American Music Collections
Posted in Music on October 26th, 2007 by admin – Be the first to commentIn our efforts to continue to expose you to all things that are music related here at Alberts Gifts, we segue now not to music gifts or music collectibles, but to Music collections! Thanks to the Smithsonian and The National Museum of American HistoryThe American Music Collections document this country’s diverse popular music and performance traditions. The strength of these collections is the music of the late nineteenth through the twentieth centuries including Big Band jazz, Gospel and African American sacred music, and folk music. Among the largest of these collections are the Duke Ellington Collection, 1927-1988 spanning nearly the entire life and career of one of America’s most recognized musicians and the Sam DeVincent Collection of Illustrated American Sheet Music containing images, music, and lyrics of American life and culture between 1790 and the 1980s.
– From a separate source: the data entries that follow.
-- ==== Sys2Proof/Machine/PanelCommands.lean ====
section
/-! DEFINITION. The meanings of the panel commands: what the owner does and answers (R195). -/

namespace Sys2Proof.Machine

open Sys2Proof

/-- The outcome of a step of this machine. -/
abbrev Result := Host.Outcome State Fault Refusal

/-- Answered BAD with cause ARGUMENT by the owner (R188). -/
def badArgument : Response := .bad .argument

/-! ## Time Unit -/

/-- SET TIME at a station with valid time: the step, the new key and the first SETTIME copy (R24). -/
def makeSet (s : State) (t : CampusTime) : State × Response :=
  let key : Key := ⟨nextGen (knownSetGens s), s.start.station⟩
  let d := campusDiff t s.time.campus
  let s1 := stepBy (s.withTime { s.time with setCopies := none }) d
  let s2 := s1.withTime { applyKey s1.time key d with setCopies := some ⟨key, d, 1, none⟩ }
  (offer s2 (.settime key d), .done (.set (some (key, d))))

/-- SET TIME as the Time Unit takes it (R24, R25). -/
def setTimeTake (t : CampusTime) (s : State) : State × Response :=
  if 86399999 < t.ms then (s, badArgument)
  else if s.time.quality = .unset then (establish s t .synced, .done (.set none))
  else makeSet s t

/-- SET_TIME (R24, R25). -/
def execSetTime (t : CampusTime) (s : State) : Result := .next (panelTake s (setTimeTake t))

/-- The argument of REFERENCE LABEL is a whole minute (R20). -/
def labelOk (t : CampusTime) : Bool := decide (t.ms % 60000 = 0) && decide (t.ms ≤ 86340000)

/-- REFERENCE LABEL as the Time Unit takes it (R20). -/
def labelTake (t : CampusTime) (s : State) : State × Response :=
  if labelOk t then (s.withTime { s.time with label := some t }, done) else (s, badArgument)

/-- REFERENCE_LABEL (R20). -/
def execReferenceLabel (t : CampusTime) (s : State) : Result := .next (panelTake s (labelTake t))

/-! ## Plan Unit -/

/-- The fragments of a plan by index (R62). -/
def stagedCopy (a : ActivePlan) : Fragments :=
  Vector.ofFn fun i : Fin 41 => a.frags[i.val]?

/-- The staging area LOADING with a fresh load timer (R62, R63). -/
def loadingNow (s : State) (f : Fragments) : State :=
  setStaging s (.loading f (countAfter s.time.localCount loadMs))

/-- LOAD BEGIN as the Plan Unit takes it (R62). -/
def loadBeginTake (choice : LoadChoice) (s : State) : State × Response :=
  match s.plan.staging with
  | .free =>
    match choice, s.plan.active with
    | .empty, _ => (loadingNow s noFragments, done)
    | .copy, some a => (loadingNow s (stagedCopy a), done)
    | .copy, none => (s, .refused .noPlan)
  | _ => (s, .busy)

/-- LOAD_BEGIN (R62). -/
def execLoadBegin (choice : LoadChoice) (s : State) : Result :=
  .next (panelTake s (loadBeginTake choice))

/-- LOAD FRAGMENT as the Plan Unit takes it (R63). -/
def loadFragmentTake (index : Nat) (content : List Byte) (s : State) : State × Response :=
  if h : index < 41 then
    if (sectionOf content).isSome then
      match s.plan.staging with
      | .loading f _ => (loadingNow s (f.set index (some content)), done)
      | .free => (s, .refused .notLoading)
      | .fetching _ => (s, .busy)
    else (s, badArgument)
  else (s, badArgument)

/-- LOAD_FRAGMENT (R63). -/
def execLoadFragment (index : Nat) (content : List Byte) (s : State) : Result :=
  .next (panelTake s (loadFragmentTake index content))

/-- Validated fragments become the active plan under a new key, or are refused with GENERATION (R64,
R66); `free` says that the staging area is given back. -/
def commitPlan (s : State) (frags : List (List Byte)) (free : Bool) : State × Response :=
  let key := newPlanKey s
  if newerThanActive s.plan key then
    let a := planOf key frags
    let s1 := if free then setStaging s .free else s
    let s2 := changePlan s1 a
    (if free then freeStaging s2 else s2, .done (.planKey key a.digest))
  else (s, .refused .generation)

/-- The staged fragments below n: those from the total upward are discarded when the candidate passes
(R60). -/
def fragmentsBelow (f : Fragments) (n : Nat) : Fragments :=
  Vector.ofFn fun i : Fin 41 => if i.val < n then f[i] else none

/-- LOAD COMMIT as the Plan Unit takes it (R60, R64). -/
def loadCommitTake (digest : Option Digest) (s : State) : State × Response :=
  match s.plan.staging with
  | .free => (s, .refused .notLoading)
  | .fetching _ => (s, .busy)
  | .loading f _ =>
    match validate f.toList none digest with
    | .error r => (loadingNow s f, .refused (.validation r))
    | .ok frags => commitPlan (loadingNow s (fragmentsBelow f frags.length)) frags true

/-- LOAD_COMMIT (R64). -/
def execLoadCommit (digest : Option Digest) (s : State) : Result :=
  .next (panelTake s (loadCommitTake digest))

/-- LOAD ABORT as the Plan Unit takes it (R65). -/
def loadAbortTake (s : State) : State × Response :=
  match s.plan.staging with
  | .free => (s, .refused .notLoading)
  | .fetching _ => (s, .busy)
  | .loading _ _ => (freeStaging s, done)

/-- LOAD_ABORT (R65). -/
def execLoadAbort (s : State) : Result := .next (panelTake s loadAbortTake)

/-- A plan's fragments with another override list (R66, R67). -/
def withOverrides (a : ActivePlan) (l : List Span) : List (List Byte) :=
  a.frags.dropLast ++ [overridesBytes l]

/-- The override list of the active plan. -/
def planOverrides (a : ActivePlan) : List Span := ((contentOf a.frags).map (·.overrides)).getD []

/-- A copy of the active plan with another override list is validated and committed (R66, R67). -/
def commitOverrides (s : State) (a : ActivePlan) (l : List Span) : State × Response :=
  match validate ((withOverrides a l).map some) none none with
  | .error r => (s, .refused (.validation r))
  | .ok frags => commitPlan s frags false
Another significant portion of these collections documents the commercial manufacture and traditional building of music instruments. The manufacture and sale of pianos in America are represented by the Wurtlitzer Company Records, 1860-1987, Sohmer & Company Records, 1872-1989, Chickering & Sons Piano Co. Collection, 1864-1985. In addition there is the Albert F. Moglie Violinists and Violin-making Collection containing materials from ca. 1917 to 1985 and the Paul Cadwell Banjo Collection illustrating the development of the banjo and banjo music between 1880 and 1980.
Music’s role in American advertising can be found in the N W Ayer Advertising Agency Collection, 1849-1996, Warshaw Collection of Business Americana, ca. 1790-1945, and the “Pepsi Generation” Oral History and Documentation Collection, 1938-1986.
Other important collections include the Ernie Smith Jazz Film Collection, 1910s-1970s (mostly 1930s-60s), Frank Schiffman Apollo Theater Collection; Wade in the Water Radio Series Collection of sacred African American Music, 1994; J Scott Odell Collection of Folk Music, 1964-1977; and the Virgil Whyte “All-Girl” Band Collection, 1942-1948 and 1991-1993.
Recent acquisitions include the Ella Fitzgerald Collection, ca. 1938-1996, Ray McKinley Music and Ephemera, 1945-1994, and the Bluestime Power Hour Videotape Collection, 1997-1998.
Another great resource is The Online Resources for Music Scholars provided by Harvard University. And yet another provided by The Library of Congress. What you will find is that music has a vast and deep history not only worldwide but also in the United States. Truly the gift of music can take many forms, but the bottom line is that a music gift is the gift of music in whatever form you choose it to be in.